Идея света у Фаулза находится в прямой зависимости с идеей национальной самоидентификации. По мнению Фаулза, не всем нациям повезло так, как грекам: есть нации, которые обделены светом. Так, например, phos (свет) определенно является чуждым, несвойственным для англичан. В одном из своих ранних эссе «Быть англичанином, а не британцем» Фаулз представляет англичан как нацию, которая подобно своему национальному герою Робин Гуду, вставшему перед выбором — смириться с несправедливостью или уйти в леса, — всегда ищет убежища среди деревьев. Основная черта ментальности англичан — в «уходе в метафорические зеленые леса, в способности укрыться за маской, симулирующей согласие, когда мы не согласны, улыбаться, когда мы испытываем ненависть...» (Фаулз, 2004b: 151). Именно поэтому Фаулз считает, что призмой, преломляющей взгляды англичан, была тьма (укрытие среди деревьев) в противоположность свету. По выражению писателя в «Аристосе», «затравленный свободный человек, притаившийся в каждом из нас, прячется в лесные дебри индивидуального сознания» (Фаулз, 2003: 50).

Греки же, взращенные под ослепительными лучами солнца, наоборот, люди открытые, прямолинейные, доброжелательные — «самый непокорный и притягательный народ сельской Европы» (Фаулз, 2004а: 266). Как пишет Фаулз в «Волхве», «в Греции каждое лицо говорит о цельном, оригинальном характере... Ни один грек не похож на другого» (Фаулз, 2004а: 614). А в самой «природе этого (греческого. — А. П.) языка заложены чувственность и прямота» (Фаулз, 2004а: 117).

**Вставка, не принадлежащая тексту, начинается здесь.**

-- ==== Sys2Proof/Laws/State.lean ====
section
/-!
SUPPORT. The small lemmas of every named update of the state: what it leaves in each field, true by rfl. Later
proofs rewrite with these and unfold no record update.
-/

namespace Sys2Proof.Machine

open Sys2Proof

/-! ### bumpRoll -/

@[simp] theorem bumpRoll_roll (s : State) : (bumpRoll s).roll = s.roll + 1#16 := rfl
@[simp] theorem bumpRoll_motor0 (s : State) : (bumpRoll s).motor0 = s.motor0 := rfl
@[simp] theorem bumpRoll_motor1 (s : State) : (bumpRoll s).motor1 = s.motor1 := rfl
@[simp] theorem bumpRoll_dir (s : State) : (bumpRoll s).dir = s.dir := rfl
@[simp] theorem bumpRoll_elapsed (s : State) : (bumpRoll s).elapsed = s.elapsed := rfl
@[simp] theorem bumpRoll_pending (s : State) : (bumpRoll s).pending = s.pending := rfl
@[simp] theorem bumpRoll_cmdReady (s : State) : (bumpRoll s).cmdReady = s.cmdReady := rfl
@[simp] theorem bumpRoll_tickReady (s : State) : (bumpRoll s).tickReady = s.tickReady := rfl
@[simp] theorem bumpRoll_running (s : State) : (bumpRoll s).running = s.running := rfl
@[simp] theorem bumpRoll_phase (s : State) : (bumpRoll s).phase = s.phase := rfl
@[simp] theorem bumpRoll_halted (s : State) : (bumpRoll s).halted = s.halted := rfl
@[simp] theorem bumpRoll_hcause (s : State) : (bumpRoll s).hcause = s.hcause := rfl
@[simp] theorem bumpRoll_cfg (s : State) : (bumpRoll s).cfg = s.cfg := rfl
@[simp] theorem bumpRoll_emitted (s : State) : (bumpRoll s).emitted = s.emitted := rfl
@[simp] theorem bumpRoll_port (s : State) : (bumpRoll s).port = s.port := rfl

/-! ### raiseTick -/

@[simp] theorem raiseTick_roll (s : State) : (raiseTick s).roll = s.roll := rfl
@[simp] theorem raiseTick_motor0 (s : State) : (raiseTick s).motor0 = s.motor0 := rfl
@[simp] theorem raiseTick_motor1 (s : State) : (raiseTick s).motor1 = s.motor1 := rfl
@[simp] theorem raiseTick_dir (s : State) : (raiseTick s).dir = s.dir := rfl
@[simp] theorem raiseTick_elapsed (s : State) : (raiseTick s).elapsed = s.elapsed := rfl
@[simp] theorem raiseTick_pending (s : State) : (raiseTick s).pending = s.pending := rfl
@[simp] theorem raiseTick_cmdReady (s : State) : (raiseTick s).cmdReady = s.cmdReady := rfl
@[simp] theorem raiseTick_tickReady (s : State) : (raiseTick s).tickReady = true := rfl
@[simp] theorem raiseTick_running (s : State) : (raiseTick s).running = s.running := rfl
@[simp] theorem raiseTick_phase (s : State) : (raiseTick s).phase = s.phase := rfl
@[simp] theorem raiseTick_halted (s : State) : (raiseTick s).halted = s.halted := rfl
@[simp] theorem raiseTick_hcause (s : State) : (raiseTick s).hcause = s.hcause := rfl
@[simp] theorem raiseTick_cfg (s : State) : (raiseTick s).cfg = s.cfg := rfl
@[simp] theorem raiseTick_emitted (s : State) : (raiseTick s).emitted = s.emitted := rfl
@[simp] theorem raiseTick_port (s : State) : (raiseTick s).port = s.port := rfl

/-! ### clearTick -/

@[simp] theorem clearTick_roll (s : State) : (clearTick s).roll = s.roll := rfl
@[simp] theorem clearTick_motor0 (s : State) : (clearTick s).motor0 = s.motor0 := rfl
@[simp] theorem clearTick_motor1 (s : State) : (clearTick s).motor1 = s.motor1 := rfl
@[simp] theorem clearTick_dir (s : State) : (clearTick s).dir = s.dir := rfl
@[simp] theorem clearTick_elapsed (s : State) : (clearTick s).elapsed = s.elapsed := rfl
@[simp] theorem clearTick_pending (s : State) : (clearTick s).pending = s.pending := rfl
@[simp] theorem clearTick_cmdReady (s : State) : (clearTick s).cmdReady = s.cmdReady := rfl
@[simp] theorem clearTick_tickReady (s : State) : (clearTick s).tickReady = false := rfl
@[simp] theorem clearTick_running (s : State) : (clearTick s).running = s.running := rfl
@[simp] theorem clearTick_phase (s : State) : (clearTick s).phase = s.phase := rfl
@[simp] theorem clearTick_halted (s : State) : (clearTick s).halted = s.halted := rfl
@[simp] theorem clearTick_hcause (s : State) : (clearTick s).hcause = s.hcause := rfl
@[simp] theorem clearTick_cfg (s : State) : (clearTick s).cfg = s.cfg := rfl
@[simp] theorem clearTick_emitted (s : State) : (clearTick s).emitted = s.emitted := rfl
@[simp] theorem clearTick_port (s : State) : (clearTick s).port = s.port := rfl

/-! ### fillSlot -/

@[simp] theorem fillSlot_roll (s : State) (b : Byte) : (fillSlot b s).roll = s.roll := rfl
@[simp] theorem fillSlot_motor0 (s : State) (b : Byte) : (fillSlot b s).motor0 = s.motor0 := rfl
@[simp] theorem fillSlot_motor1 (s : State) (b : Byte) : (fillSlot b s).motor1 = s.motor1 := rfl
@[simp] theorem fillSlot_dir (s : State) (b : Byte) : (fillSlot b s).dir = s.dir := rfl
@[simp] theorem fillSlot_elapsed (s : State) (b : Byte) : (fillSlot b s).elapsed = s.elapsed := rfl
@[simp] theorem fillSlot_pending (s : State) (b : Byte) : (fillSlot b s).pending = some b := rfl
@[simp] theorem fillSlot_cmdReady (s : State) (b : Byte) : (fillSlot b s).cmdReady = true := rfl
@[simp] theorem fillSlot_tickReady (s : State) (b : Byte) : (fillSlot b s).tickReady = s.tickReady := rfl
@[simp] theorem fillSlot_running (s : State) (b : Byte) : (fillSlot b s).running = s.running := rfl
@[simp] theorem fillSlot_phase (s : State) (b : Byte) : (fillSlot b s).phase = s.phase := rfl
@[simp] theorem fillSlot_halted (s : State) (b : Byte) : (fillSlot b s).halted = s.halted := rfl
@[simp] theorem fillSlot_hcause (s : State) (b : Byte) : (fillSlot b s).hcause = s.hcause := rfl
@[simp] theorem fillSlot_cfg (s : State) (b : Byte) : (fillSlot b s).cfg = s.cfg := rfl
@[simp] theorem fillSlot_emitted (s : State) (b : Byte) : (fillSlot b s).emitted = s.emitted := rfl
@[simp] theorem fillSlot_port (s : State) (b : Byte) : (fillSlot b s).port = s.port := rfl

На фоне общего очарования Грецией Фаулза начинает увлекать все, что связано с этой страной: ее культура, философия, мифология, литература. Неподдельный интерес представляла для Фаулза греческая поэзия. «Я много раз пытался передать природную душу Греции в стихах, и столько же раз мне это не удавалось, особенно в сравнении с многими греческими поэтами, такими как Кавафис, Сеферис, Рицос, Элитис и другими. к которым я вскоре почувствовал огромнейшее уважение. Мне только жаль, что я не знаю демотика настолько, чтобы ощутить истинный вкус их стихов» (Фаулз, 2004b: 132). Фаулзу близко творчество этих поэтов, затрагиваемые ими темы. Писатель восхищен стихами Константиноса Кавафиса, которые наполнены атмосферой Александрии, где поэт прожил большую часть своей жизни. Кавафис вспоминает о юности, терзаемой скрытыми страстями, пишет об упадке мира, великие ценности которого может спасти человеческая красота и красота искусства, символы которых он видит в эллинистической и византийской культурах. Подобно Кавафису, Фаулз ностальгирует по ушедшей культуре древних эллинов, олицетворяющей собой «золотой век» человечества. Многие стихотворения нобелевского лауреата Одиссея Элитиса посвящены «чуду ощущений и чувств», воспевают особые краски и свет Греции, так восхищавшие Джона Фаулза и явившиеся предметом его многочисленных размышлений в эссе «Греция». Большим вниманием Фаулза пользуется трилогия Стратиса Циркаса «Неуправляемые общества», которая, по мнению писателя, должна считаться одной из важнейших работ XX в. о современной Греции.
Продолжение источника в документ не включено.